◆ What is required
Give back only the lines in the records below from the one with "def execBar2WriteHigh (off" to the one with "else if a < memWave", both inclusive, word for word.

....

/-- What a read changes: latches, read-clear fields and addresses that advance. -/
def State.readEffect (s : State) (n : RegName) (ix : List Nat) : State :=
  let i := ix.getD 0 0
  let s := { s with hi := { s.hi with latch := n.latches.foldl (fun f m => f.setWord (m.reg ix) (s.regView m ix)) s.hi.latch } }
  match n with
  | .SN_RDATA => s.incr SN_RADDR_ITEM
  | .MC_DISP_DATA => s.dispStep
  | .TD_BT_DATA => s.incr (TD_BT_ADDR_BIN i)
  | .GL_CLAMP_COUNT => s.set GL_CLAMP_COUNT_COUNT 0
  | .TH_OCH_B => s.set (TH_OCH_B_PEAK i) (s.get (TH_OCH_B_LEVEL i))
  | _ => s

/-- A read of the register at a BAR0 address, plain or mirror, with the state after it (R393, R437, R420). -/
def State.hostRead (s : State) (addr : Nat) : State × Word :=
  let a := addr / 4 * 4
  if !s.ready && decide (0x10000 ≤ a) then (s, 0)
  else if 0x800000 ≤ a then
    match regAt (a - 0x800000) with
    | some (n, ix) => (s, readable (n.sel ix FieldSpec.isStaged) (s.stagedWord (n.reg ix)))
    | none => (s, 0)
  else
    match regAt a with
    | none => (s, 0)
    | some (n, ix) =>
      (s.readEffect n ix, if latchedRegs.contains n then s.hi.latch.word (n.reg ix) else s.regView n ix)

/-- R5: a read of n bytes returns the addressed bytes; each register that it touches is read, the lowest first. -/
def State.hostReadBytes (s : State) (addr n : Nat) : State × Nat :=
  let a := addr / 4
  let regs := (addr + n - 1) / 4 + 1 - a
  let r := (List.range regs).foldl (fun (x : State × Nat) i =>
    let y := x.1.hostRead (4 * (a + i))
    (y.1, x.2 + y.2.toNat * 2 ^ (32 * i))) (s, 0)
  (r.1, r.2 / 2 ^ (8 * (addr % 4)) % 2 ^ (8 * n))

/-- A host read of n bytes: the data go out. -/
def State.readOut (s : State) (addr n : Nat) : State :=
  if n = 0 then s
  else
    let r := s.hostReadBytes addr n
    r.1.emit (.readData (BitVec.ofNat 64 r.2))

/-! ### Remote access at the requester (R366) -/

/-- R366: a request to the device's own number acts locally. -/
def State.rraLocal (s : State) : State :=
  let a := s.get CL_RRA_ADDR_ADDR
  let s := s.set CL_RRA_STAT_STATE rraBusy
  if s.on CL_RRA_CMD_WRITE then
    let s := if a % 4 = 0 ∧ (s.ready ∨ a < 0x10000) then s.regWrite a (s.word CL_RRA_DATA) else s
    s.set CL_RRA_STAT_STATE rraDone
  else
    let r := s.hostReadBytes a 4
    (r.1.set CL_RRA_DATA_DATA r.2).set CL_RRA_STAT_STATE rraDone

/-- A write of CL_RRA_CMD. -/
def State.writeRra (s : State) (v : Word) : State :=
  if fieldOf v 31 31 = 1 ∧ s.get CL_RRA_STAT_STATE = rraBusy then s
  else
    let s := s.rraFields v
    if fieldOf v 31 31 = 0 then s
    else if s.get CL_RRA_CMD_DEV = s.devNum then s.rraLocal
    else s.rraSend

/-- A write by a host or over Cleif. One that is not aligned has no effect (R5). -/
def State.hostWrite (s : State) (a : Nat) (v : Word) : State :=
  if a % 4 ≠ 0 ∨ (!s.ready ∧ 0x10000 ≤ a) then s
  else if a = CL_RRA_CMD.addr then s.writeRra v
  else s.regWrite a v

/-! ### The rows of BAR0 -/

/-- REGISTER_WRITE (R325): a write of `size` bytes. One of fewer than four has no effect (R5). -/
def execRegisterWrite (addr : BitVec 24) (v : WriteData) (s : State) : Host.Outcome State Fault Refusal :=
  doneIf (v.size.val == 4) s (s.hostWrite addr.toNat v.word)

/-- FLAG_CLEAR_WRITE (R6, R410): a write of a register that holds W1C flags. -/
def execFlagClearWrite (addr : BitVec 24) (v : Word) (s : State) : Host.Outcome State Fault Refusal :=
  doneIf (match regAt addr.toNat with
    | some (n, ix) => (n.fields ix).any FieldSpec.isFlag
    | none => false) s (s.hostWrite addr.toNat v)

/-- COHERENT_READ (R393): a read of `size` bytes of any register; a first register of a group latches the others. -/
def execCoherentRead (at_ : ReadAt) (s : State) : Host.Outcome State Fault Refusal :=
  done s (s.readOut at_.addr.toNat at_.size)

/-- CLAMP_COUNT_READ (R433). -/
def execClampCountRead (s : State) : Host.Outcome State Fault Refusal := done s (s.readOut GL_CLAMP_COUNT.addr 4)

/-- BUCKET_READ (R434). -/
def execBucketRead (k : DieIx) (s : State) : Host.Outcome State Fault Refusal := done s (s.readOut (TH_OCH_B k).addr 4)

/-- BIN_TABLE_READ (R166). -/
def execBinTableRead (g : GroupIx) (s : State) : Host.Outcome State Fault Refusal := done s (s.readOut (TD_BT_DATA g).addr 4)

/-- RRA_GO (R366): a write of CL_RRA_CMD. -/
def execRraGo (v : Word) (s : State) : Host.Outcome State Fault Refusal := done s (s.hostWrite CL_RRA_CMD.addr v)

/-! ### BAR2 (R394, R395, R438) -/

inductive Bar2Region where
  | store | records | control | nvs | none
  deriving DecidableEq, Repr

/-- The region of a BAR2 offset: `store` takes writes at once, `records` has none. -/
def bar2Region (off : Nat) : Bar2Region :=
  if off < memFailLog then .store
  else if off < 0x3600000 then .records
  else if off < 0x3610000 then .control
  else if memNvs ≤ off ∧ off < nvsAddr 262144 then .nvs
  else if memCapture ≤ off then .records
  else .none

/-- The word stored at a 16-byte-aligned offset. -/
def State.bar2Word (s : State) (a : Nat) : Native :=
  match bar2Region a with
  | .control => s.readStoreWindow (a - 0x3600000)
  | .none => 0
  | _ => s.memWord a

/-- R375: a write to a store; forwarded by an ACTIVE member, without effect on a SHADOW. -/
def State.storeWrite (s : State) (a : Nat) (w : Native) : State :=
  if s.role = roleActive then
    let x : MirrorWrite := .mem a w
    ({ s with tw := { s.tw with mirror := s.tw.mirror ++ [(later s.time 3200, x)] } }).sendLink 3 (.write s.time x)
  else if s.role = roleShadow then s.flag TW_FLAGS_SHWR TW_CNT2_SHWR
  else s.setMemWord a w

/-- A word written whole. -/
def State.bar2Store (s : State) (a : Nat) (w : Native) : State :=
  match bar2Region a with
  | .store => s.storeWrite a w
  | .control => s.writeStoreWindow (a - 0x3600000) w
  | .nvs => s.nvWrite ((a - memNvs) / 16) w
  | _ => s

/-- Bytes 0 to 7 of a word with some of them replaced from byte k on. -/
def replaceBytes (d : BitVec 64) (k : Nat) (bs : List Byte) : BitVec 64 :=
  BitVec.ofNat 64 ((List.range 8).foldl (fun n i =>
    let b := if k ≤ i then (bs[i - k]?).getD (BitVec.ofNat 8 (d.toNat / 2 ^ (8 * i))) else BitVec.ofNat 8 (d.toNat / 2 ^ (8 * i))
    n + b.toNat * 2 ^ (8 * i)) 0)

/-- A BAR2 access acts: the device is READY and the offset lies in a region. -/
def State.bar2Open (s : State) (off : Nat) : Bool := s.ready && bar2Region off != .none

/-- R394: bytes below 8 fill the hold. -/
def State.bar2WriteLow (s : State) (off : Nat) (data : List Byte) : State :=
  let a := off / 16 * 16
  let d := if s.hi.holdAddr = a then s.hi.holdData else (s.bar2Word a).setWidth 64
  { s with hi := { s.hi with holdAddr := a, holdData := replaceBytes d (off % 16) data } }

/-- BAR2_WRITE_LOW (R394). -/
def execBar2WriteLow (off : BitVec 27) (data : List (BitVec 8)) (s : State) : Host.Outcome State Fault Refusal :=
  doneIf (s.bar2Open off.toNat && decide (off.toNat % 16 < 8) && !data.isEmpty) s (s.bar2WriteLow off.toNat data)

/-- R394: byte 8 writes the word whole. -/
def State.bar2WriteHigh (s : State) (off : Nat) (b : Byte) : State :=
  let a := off / 16 * 16
  if s.hi.holdAddr = a then s.bar2Store a (b ++ s.hi.holdData)
  else (s.bar2Store a (b ++ (s.bar2Word a).setWidth 64)).flag HI_FLAGS_HOLDMISS HI_CNT1_HOLDMISS

/-- BAR2_WRITE_HIGH (R394). -/
def execBar2WriteHigh (off : BitVec 27) (b : BitVec 8) (s : State) : Host.Outcome State Fault Refusal :=
  doneIf (s.bar2Open off.toNat && decide (off.toNat % 16 = 8)) s (s.bar2WriteHigh off.toNat b)

/-- R19: the memory that holds a BAR2 offset, by its number. -/
def sramAt (a : Nat) : Option Nat :=
  if a < memIStore then some (32 + a / 0x100000)
  else if a < memWave then some ((a - memIStore) / 0x40000)
  else if a < memFailLog then some (96 + (a - memWave) / 0x40000 % 32)
  else if a < memStamp then some (128 + (a - memFailLog) / 0x10000 % 32)
  else if a < 0x3600000 then some (160 + (a - memStamp) / 0x20000 % 32)
  else if memCapture ≤ a then some (192 + (a - memCapture) / 0x200000 % 32)
  else none

/-- R19, R428: what the check bits of a word tell at a host read. The word is delivered as stored. -/
def State.nvsRead (s : State) (a : Nat) (ecc : EccResult) : State :=
  if bar2Region a ≠ .nvs then
    match sramAt a with
    | some m => s.sramRead m ecc
    | none => s
  else match ecc with
    | .good => s
    | .corrected => s.flag NV_FLAGS_CORR NV_CNT0_CORR
    | .uncorrectable => (s.flag NV_FLAGS_UNCORR NV_CNT0_UNCORR).set NV_LASTERR_ADDR ((a - memNvs) / 16)

/-- R394: a read of n bytes below byte 8 loads the latch. -/
def State.bar2ReadLow (s : State) (off n : Nat) (ecc : EccResult) : State :=
  let a := off / 16 * 16
  let w := s.bar2Word a
  let k := off % 16
  let v := w.toNat % 2 ^ 64 / 2 ^ (8 * k) % 2 ^ (8 * n)
  let s := { s with hi := { s.hi with latchAddr := a, latchByte := (w >>> 64).setWidth 8 } }
  (s.nvsRead a ecc).emit (.readData (BitVec.ofNat 64 v))

/-- BAR2_READ_LOW (R394); outside the regions the read returns 0 (R395). -/
def execBar2ReadLow (off : BitVec 27) (n : Fin 9) (ecc : EccResult) (s : State) : Host.Outcome State Fault Refusal :=
  done s (if s.bar2Open off.toNat && decide (off.toNat % 16 < 8 ∧ 0 < n.val) then s.bar2ReadLow off.toNat n ecc
    else s.emit (.readData 0))

/-- R394: a read of byte 8. -/
def State.bar2ReadHigh (s : State) (off : Nat) (ecc : EccResult) : State :=
  let a := off / 16 * 16
  if s.hi.latchAddr = a then s.emit (.readData (s.hi.latchByte.setWidth 64))
  else (s.nvsRead a ecc).emit (.readData ((s.bar2Word a >>> 64).setWidth 64))

/-- BAR2_READ_HIGH (R394); bytes 9 to 15 read 0. -/
def execBar2ReadHigh (off : BitVec 27) (ecc : EccResult) (s : State) : Host.Outcome State Fault Refusal :=
  done s (if s.bar2Open off.toNat && decide (off.toNat % 16 = 8) then s.bar2ReadHigh off.toNat ecc else s.emit (.readData 0))

/-! ### Mirrored writes (R375) -/

/-- A forwarded write acts on this member. -/
def State.mirrorActs (s : State) (x : MirrorWrite) : State :=
  match x with
  | .mem a w => s.setMemWord a w
  | .reg addr v => match regAt addr.toNat with
    | some (n, ix) => s.localWrite n ix v
    | none => s

/-- MIRRORED_WRITE_APPLY (R375): at TCLK w + 3,200, on the member that forwarded it and on the other. -/
def execMirroredWriteApply (x : MirrorWrite) (w : BitVec 56) (s : State) : Host.Outcome State Fault Refusal :=
  let t := later w 3200
  done s (if !reached s.time t then s
    else if s.role = roleShadow ∨ s.role = roleJoining then s.mirrorActs x
    else match s.tw.mirror.find? fun m => m.1 == t && m.2 == x with
      | some m => { s with tw := { s.tw with mirror := s.tw.mirror.erase m } }.mirrorActs x
      | none => s)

....

◆ Answer box
def execBar2WriteHigh (off : BitVec 27) (b : BitVec 8) (s : State) : Host.Outcome State Fault Refusal :=
  doneIf (s.bar2Open off.toNat && decide (off.toNat % 16 = 8)) s (s.bar2WriteHigh off.toNat b)

/-- R19: the memory that holds a BAR2 offset, by its number. -/
def sramAt (a : Nat) : Option Nat :=
  if a < memIStore then some (32 + a / 0x100000)
  else if a < memWave then some ((a - memIStore) / 0x40000)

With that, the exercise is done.